/-- Perform the posted writes whose lines have come, and what no earlier write of its unit keeps waiting. -/
def drainPosted (s : State) : State :=
  let s := drainWrites s
  let todo := s.posted
  let s : State := { s with posted := [] }
  todo.foldl (fun s p =>
    match p with
    | .write _ _ _ _ => { s with posted := s.posted ++ [p] }
    | .signal w n => signalDone s true n w
    | .vector w v => msixAfter s w v
    | .message w q d => sendAfter s w q d) s

/-- The GA field of a queue message packet: the SEND window of its queue, with the kind in its low bits: 0 a queue, 1 a
channel, 2 a copy of a channel's message (log entry 23). -/
def qmsgGa (chip dest kind : Nat) : Nat := chip * 2 ^ 44 + 0x90010000000 + 0x4000 * dest + kind

/-- Send a message to a queue or a channel of any chip (R222, R224, R234). -/
def sendMsg (s : State) (chip dest agent : Nat) (mc : Bool) (d : List Byte) : State :=
  if chip = chipId s then
    if mc then onQueues s (fun u => { u with chanIn := u.chanIn ++ [⟨chip, agent, dest, none, d⟩] })
    else enqueue s false ⟨chip, agent, dest, none, d⟩
  else
    sendPkt s chip 0x30 agent (qmsgGa chip dest (num mc)) (d.take 16) (d.drop 16)

/-- A write to a SEND window: staged, and sent on the commit (R222). -/
def sendWrite (s : State) (w : Who) (q off : Nat) (d : List Byte) : State :=
  match stage s 0 (stageSrc s w) off d with
  | (none, s) => s
  | (some m, s) => enqueue s false ⟨chipId s, w.agent, q, none, m⟩

/-- A write to CONSUME (R221, R229): `k` messages of a MODE 3 queue are retired; messages left raise the vector
again. Any other such write retires nothing and is reported. -/
def consumeWrite (s : State) (w : Who) (q k : Nat) (word : Bool) : State :=
  if !word ∨ fld s (R.QCFG.MODE q) ≠ 3 then report s 0x0802 w.agent [0x90010000000 + 0x4000 * q + 0x44]
  else
    let s := qRetire s q k
    if fld s (R.QSTAT.COUNT q) = 0 then s else msix s (fld s (R.QCFG.CONSUMER q))

/-- A queue configuration takes effect (R244, R251): a change of ring or depth empties the queue and counts the
dropped messages; a waiting QRECV ends with BAD_QUEUE on any change of mode or consumer. -/
def qReconfig (s : State) (q : Nat) (old : Nat × Nat × Nat × Nat × Option (Nat × Nat)) : State :=
  let (mode, cons, depth, base, waiter) := old
  let s := if depth = fld s (R.QCFG.DEPTH_LOG2 q) ∧ base = qEntry s q 0 then s
    else
      let n := fld s (R.QSTAT.COUNT q)
      let s := setFld s (R.QOVF_COUNT.val q) (fld s (R.QOVF_COUNT.val q) + n)
      setFld (setFld (setFld s (R.QSTAT.COUNT q) 0) (R.QPTR.HEAD q) 0) (R.QPTR.TAIL q) 0
  match waiter with
  | some (c, _) =>
    if mode = fld s (R.QCFG.MODE q) ∧ cons = fld s (R.QCFG.CONSUMER q) then s else pilotEnd s c 4
  | none => s

/-- What `qReconfig` compares with: the configuration as it stands before the change. -/
def qSnapshot (s : State) (q : Nat) : Nat × Nat × Nat × Nat × Option (Nat × Nat) :=
  (fld s (R.QCFG.MODE q), fld s (R.QCFG.CONSUMER q), fld s (R.QCFG.DEPTH_LOG2 q), qEntry s q 0, qWaiter s q)

/-! ### QUEUE interrupt (R227) -/

/-- The MODE 1 queues of a core that hold a message, in rising order. -/
def coreQueues (s : State) (c : Nat) : List Nat :=
  (List.range 1024).filter (fun q =>
    fld s (R.QCFG.MODE q) = 1 && fld s (R.QCFG.CONSUMER q) = c && fld s (R.QSTAT.COUNT q) ≠ 0)

/-- The queue that a QUEUE entry latches: the lowest above the one dispatched last, wrapping. -/
def nextDispatch (s : State) (c : Nat) : Option Nat :=
  let l := coreQueues s c
  match l.find? (fun q => (core s c).sysFld R.QDISP.val < q) with
  | some q => some q
  | none => l.head?

/-- IPEND as it reads (Table 3-8): QUEUE and SYNC follow their units (R227, R241) and are held while the core is borrowed (R249). -/
def ipendWord (s : State) (c : Nat) : Nat :=
  let k := core s c
  let w := k.sysWord c R.IPEND.val.off
  if k.sysFlag R.CLAIM.BORROWED then w
  else putBits (putBits w 22 22 (num (k.sysFld R.SASTAT.DONE ≠ 0))) 20 20 (num (coreQueues s c ≠ []))

/-- A system register of a core as it reads. -/
def sysRead (s : State) (c i : Nat) : Nat := if i = R.IPEND.val.off then ipendWord s c else (core s c).sysWord c i

/-! ### Meanings -/

/-- SEND (R222): a write to a queue's SEND window. -/
def execSend (w : Who) (q off : Nat) (d : List Byte) (s : State) : Host.Outcome State Fault Refusal :=
  if q < 1024 ∧ off < 64 then finish (sendWrite s w q off d) else .fault .absentUnit

/-- QUEUE_ACCEPT (R233): an input of the queue unit accepts a waiting commit by rotation. -/
def execQueueAccept (adr : Bool) (s : State) : Host.Outcome State Fault Refusal :=
  let u := s.queues
  match rotate (if adr then u.adrIn else u.ringIn) (if adr then u.lastAdr else u.lastRing) with
  | none => finish s
  | some m =>
    match ringWaits s m with
    | some s => finish s
    | none =>
      let s := onQueues s (fun u =>
        if adr then { u with adrIn := dropCommit u.adrIn m, lastAdr := m.key }
        else { u with ringIn := dropCommit u.ringIn m, lastRing := m.key })
      finish (acceptMsg s m)

/-- CONSUME (R229): a write of `k` to a queue's CONSUME; `word` says that it is an aligned 4-byte write. -/
def execConsume (w : Who) (q k : Nat) (word : Bool) (s : State) : Host.Outcome State Fault Refusal :=
  if q < 1024 then finish (consumeWrite s w q k word) else .fault .absentUnit

/-- MC_DELIVER (R234, R235): the home of a channel takes the oldest message sent to it, assigns the channel's next
SEQ and sends one copy to each member, or counts an overflow where the domain lacks REMOTE_MCAST (R433); a message to a disabled channel is dropped and reported. -/
def execMcDeliver (ch : Nat) (s : State) : Host.Outcome State Fault Refusal :=
  if 64 ≤ ch then .fault .absentUnit
  else
    match s.queues.chanIn.find? (fun m => m.dest = ch) with
    | none => finish s
    | some m =>
      let s := onQueues s (fun u => { u with chanIn := dropCommit u.chanIn m })
      if !flag s (R.MC_CTL.EN ch) then finish (report s 0x0301 m.agent [2 ^ 10 + ch, 1])
      else
        let seq := fld s (R.MC_SEQ.val ch)
        let s := setFld s (R.MC_SEQ.val ch) (seq + 1)
        finish ((List.range 128).foldl (fun s j =>
          if !flag s (R.MC_MEMBER.VALID ch j) then s
          else
            let q := fld s (R.MC_MEMBER.QUEUE ch j)
            let chip := fld s (R.MC_MEMBER.CHIP ch j)
            if chip = chipId s then enqueue s false ⟨m.chip, m.agent, q, some seq, m.data⟩
            else if !isMember s chip then s
            else if !featOn s 1 then
              onQueues s (fun u => { u with slotOvf := tabSet u.slotOvf (1024 + ch) (tabGet u.slotOvf (1024 + ch) 0 + 1) })
            else
              let d := stampMsg m.data m.chip m.agent seq true
              sendPkt s chip 0x30 m.agent (qmsgGa chip q 2) (d.take 16) (d.drop 16)) s)

/-- QRECV_TIMEOUT (R228): `after` ticks later, a timed QRECV whose deadline is reached ends with TIMEOUT. -/
def execQrecvTimeout (after c : Nat) (s : State) : Host.Outcome State Fault Refusal :=
  if 96 ≤ c then .fault .absentUnit
  else
    let s := advance s after
    match (core s c).run with
    | .recv _ _ _ (some d) => if due s d then finish (pilotEnd s c 2) else finish s
    | _ => finish s

/-- A queue message from another chip reaches the queue unit or the home of its channel (R224, R234): `kind` is 0 for a queue, 1 for a
channel, 2 for a copy of a channel's message. -/
def qmsgArrives (s : State) (chip agent dest kind : Nat) (d : List Byte) : State :=
  if kind = 1 then onQueues s (fun u => { u with chanIn := u.chanIn ++ [⟨chip, agent, dest, none, d⟩] })
  else if kind = 2 then
    let w := fieldLE d 0x38 4
    enqueue s true ⟨bitsOf w 19 16, bitsOf w 26 20, dest, some (fieldLE d 0x3C 2), d⟩
  else enqueue s true ⟨chip, agent, dest, none, d⟩

/-- QMSG (R224): a queue message packet arrives from another chip. -/
def execQmsg (chip agent dest kind : Nat) (d : List Byte) (s : State) : Host.Outcome State Fault Refusal :=
  if dest < 1024 then finish (qmsgArrives s chip agent dest kind d) else .fault .absentUnit

end Sys2Proof.Machine
end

#### What the task requires
Extract from the records above the lines from the one containing "let s := setFld s (R.QOVF_COUNT.val" to the one containing "if k.sysFlag R.CLAIM.BORROWED then w", both lines included, exactly as they appear and with nothing else.

#### Answer to the exercise
      let s := setFld s (R.QOVF_COUNT.val q) (fld s (R.QOVF_COUNT.val q) + n)
      setFld (setFld (setFld s (R.QSTAT.COUNT q) 0) (R.QPTR.HEAD q) 0) (R.QPTR.TAIL q) 0
  match waiter with
  | some (c, _) =>
    if mode = fld s (R.QCFG.MODE q) ∧ cons = fld s (R.QCFG.CONSUMER q) then s else pilotEnd s c 4
  | none => s

/-- What `qReconfig` compares with: the configuration as it stands before the change. -/
def qSnapshot (s : State) (q : Nat) : Nat × Nat × Nat × Nat × Option (Nat × Nat) :=
  (fld s (R.QCFG.MODE q), fld s (R.QCFG.CONSUMER q), fld s (R.QCFG.DEPTH_LOG2 q), qEntry s q 0, qWaiter s q)

/-! ### QUEUE interrupt (R227) -/

/-- The MODE 1 queues of a core that hold a message, in rising order. -/
def coreQueues (s : State) (c : Nat) : List Nat :=
  (List.range 1024).filter (fun q =>
    fld s (R.QCFG.MODE q) = 1 && fld s (R.QCFG.CONSUMER q) = c && fld s (R.QSTAT.COUNT q) ≠ 0)

/-- The queue that a QUEUE entry latches: the lowest above the one dispatched last, wrapping. -/
def nextDispatch (s : State) (c : Nat) : Option Nat :=
  let l := coreQueues s c
  match l.find? (fun q => (core s c).sysFld R.QDISP.val < q) with
  | some q => some q
  | none => l.head?

/-- IPEND as it reads (Table 3-8): QUEUE and SYNC follow their units (R227, R241) and are held while the core is borrowed (R249). -/
def ipendWord (s : State) (c : Nat) : Nat :=
  let k := core s c
  let w := k.sysWord c R.IPEND.val.off
  if k.sysFlag R.CLAIM.BORROWED then w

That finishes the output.